▶ Task instructions:
Only a single number is expected: how many lines of the data hold the word "tableBytes".

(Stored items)
# # # # # # #
/-- What the commands of Accord and the quarantine may change at most; `none` for the others. -/
def touchAccord : Instr → Option Scope
  | .accordDetectDeadline .. => some ⟨[.regs, .field, .rxe, .acd] ++ passing, [each Reg.RXE_P_AFC 16, each Reg.RXE_P_COUNTS 16],
      [ringBytes]⟩
  | .accordOrderPoint .. => some ⟨[.acd] ++ passing, [], [ringBytes]⟩
  | .accordWindowClose .. => some ⟨[.regs, .field, .rxe, .acd, .obs], [each Reg.RXE_P_AFC 16, each Reg.RXE_P_COUNTS 16], []⟩
  | .accordStagesDone .. => some ⟨[.free] ++ endingParts, [each (fun n => Reg.ACD_P_CH_STAT0 n 0) 16, each (fun n => Reg.ACD_P_CH_STAT0 n
      1) 16, each (fun n => Reg.ACD_P_CH_STAT0 n 2) 16, each (fun n => Reg.ACD_P_CH_STAT0 n 3) 16, each (fun n => Reg.ACD_P_CH_STAT0 n
      4) 16, each (fun n => Reg.ACD_P_CH_STAT0 n 5) 16, each (fun n => Reg.ACD_P_CH_STAT0 n 6) 16, each (fun n => Reg.ACD_P_CH_STAT0 n
      7) 16, each (fun n => Reg.ACD_P_CH_STAT1 n 0) 16, each (fun n => Reg.ACD_P_CH_STAT1 n 1) 16, each (fun n => Reg.ACD_P_CH_STAT1 n
      2) 16, each (fun n => Reg.ACD_P_CH_STAT1 n 3) 16, each (fun n => Reg.ACD_P_CH_STAT1 n 4) 16, each (fun n => Reg.ACD_P_CH_STAT1 n
      5) 16, each (fun n => Reg.ACD_P_CH_STAT1 n 6) 16, each (fun n => Reg.ACD_P_CH_STAT1 n 7) 16, each Reg.ACD_P_LAST_POLL 16] ++
      endingRegs ++ lastRegs, [ringBytes, tableBytes]⟩
  | .quarantineExpiry .. => some ⟨[.quar] ++ passing, [], [ringBytes]⟩
  | _ => none

/-- What the commands of the store port and the keeper may change at most; `none` for the others. -/
def touchKeeper : Instr → Option Scope
  | .storeOpStart => some ⟨[.regs, .sess, .quar, .kpr, .sto, .saf] ++ passing, [one Reg.STO_HSTATUS] ++ decisionRegs, [ringBytes,
      tableBytes]⟩
  | .storeStatusPoll .. => some ⟨[.sto] ++ passing, [], [ringBytes]⟩
  | .storePageReadDone .. => some ⟨[.regs, .sess, .quar, .kpr, .sto, .saf] ++ passing, [one Reg.STO_COUNTS, one Reg.STO_HSTATUS,
      one Reg.STO_SPILL, one Reg.STO_SPILL_SEQ] ++ decisionRegs, [ringBytes, tableBytes]⟩
  | .storeProgramDone .. => some ⟨[.regs, .sto] ++ passing, [one Reg.STO_GROWN, one Reg.STO_HSTATUS, each Reg.STO_PAGES 3,
      one Reg.STO_SPILL, one Reg.STO_SPILL_SEQ], [ringBytes]⟩
  | .storeEraseDone .. => some ⟨[.regs, .sto] ++ passing, [one Reg.STO_GROWN, one Reg.STO_HSTATUS, each Reg.STO_PAGES 3,
      one Reg.STO_SPILL], [ringBytes]⟩
  | .stoTimeout .. => some ⟨[.regs, .gen, .pwr, .field, .rxe, .pro, .sess, .sto, .emu, .cox, .free] ++ passing,
      [each Reg.RXE_P_CANCEL_STATUS 16, each Reg.RXE_P_FRONT 16, one Reg.STO_HSTATUS, one Reg.STO_STATUS] ++ phaseRegs, [ringBytes]⟩
  | .storeReinitRetry .. => some ⟨[.regs, .sto] ++ passing, [one Reg.STO_GROWN, each Reg.STO_PAGES 3, one Reg.STO_STATUS], [ringBytes]⟩
  | .stoRead .. | .stoProgram .. | .stoErase .. => some ⟨[.regs, .sto, .obs], [one Reg.STO_HSTATUS], []⟩
  | .kprCommit => some ⟨[.regs, .cfg, .kpr, .obs], authRegs, []⟩
  | .commitNvDone .. => some ⟨[.regs, .cfg, .kpr, .obs], [each Reg.KPR_BANK_ENTRIES 2, each Reg.KPR_BANK_PAGES 2, each Reg.KPR_BANK_TOTAL
      2, each Reg.KPR_BANK_VER 2, one Reg.KPR_STATUS], []⟩
  | .recentSweepTick => some ⟨[.kpr] ++ passing, [], [ringBytes, tableBytes]⟩
  | .goPulseEnd .. | .alertPulseEnd .. => some ⟨[.kpr] ++ passing, [], [ringBytes]⟩
  | _ => none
# # # # # # #
▶ Answer section:
4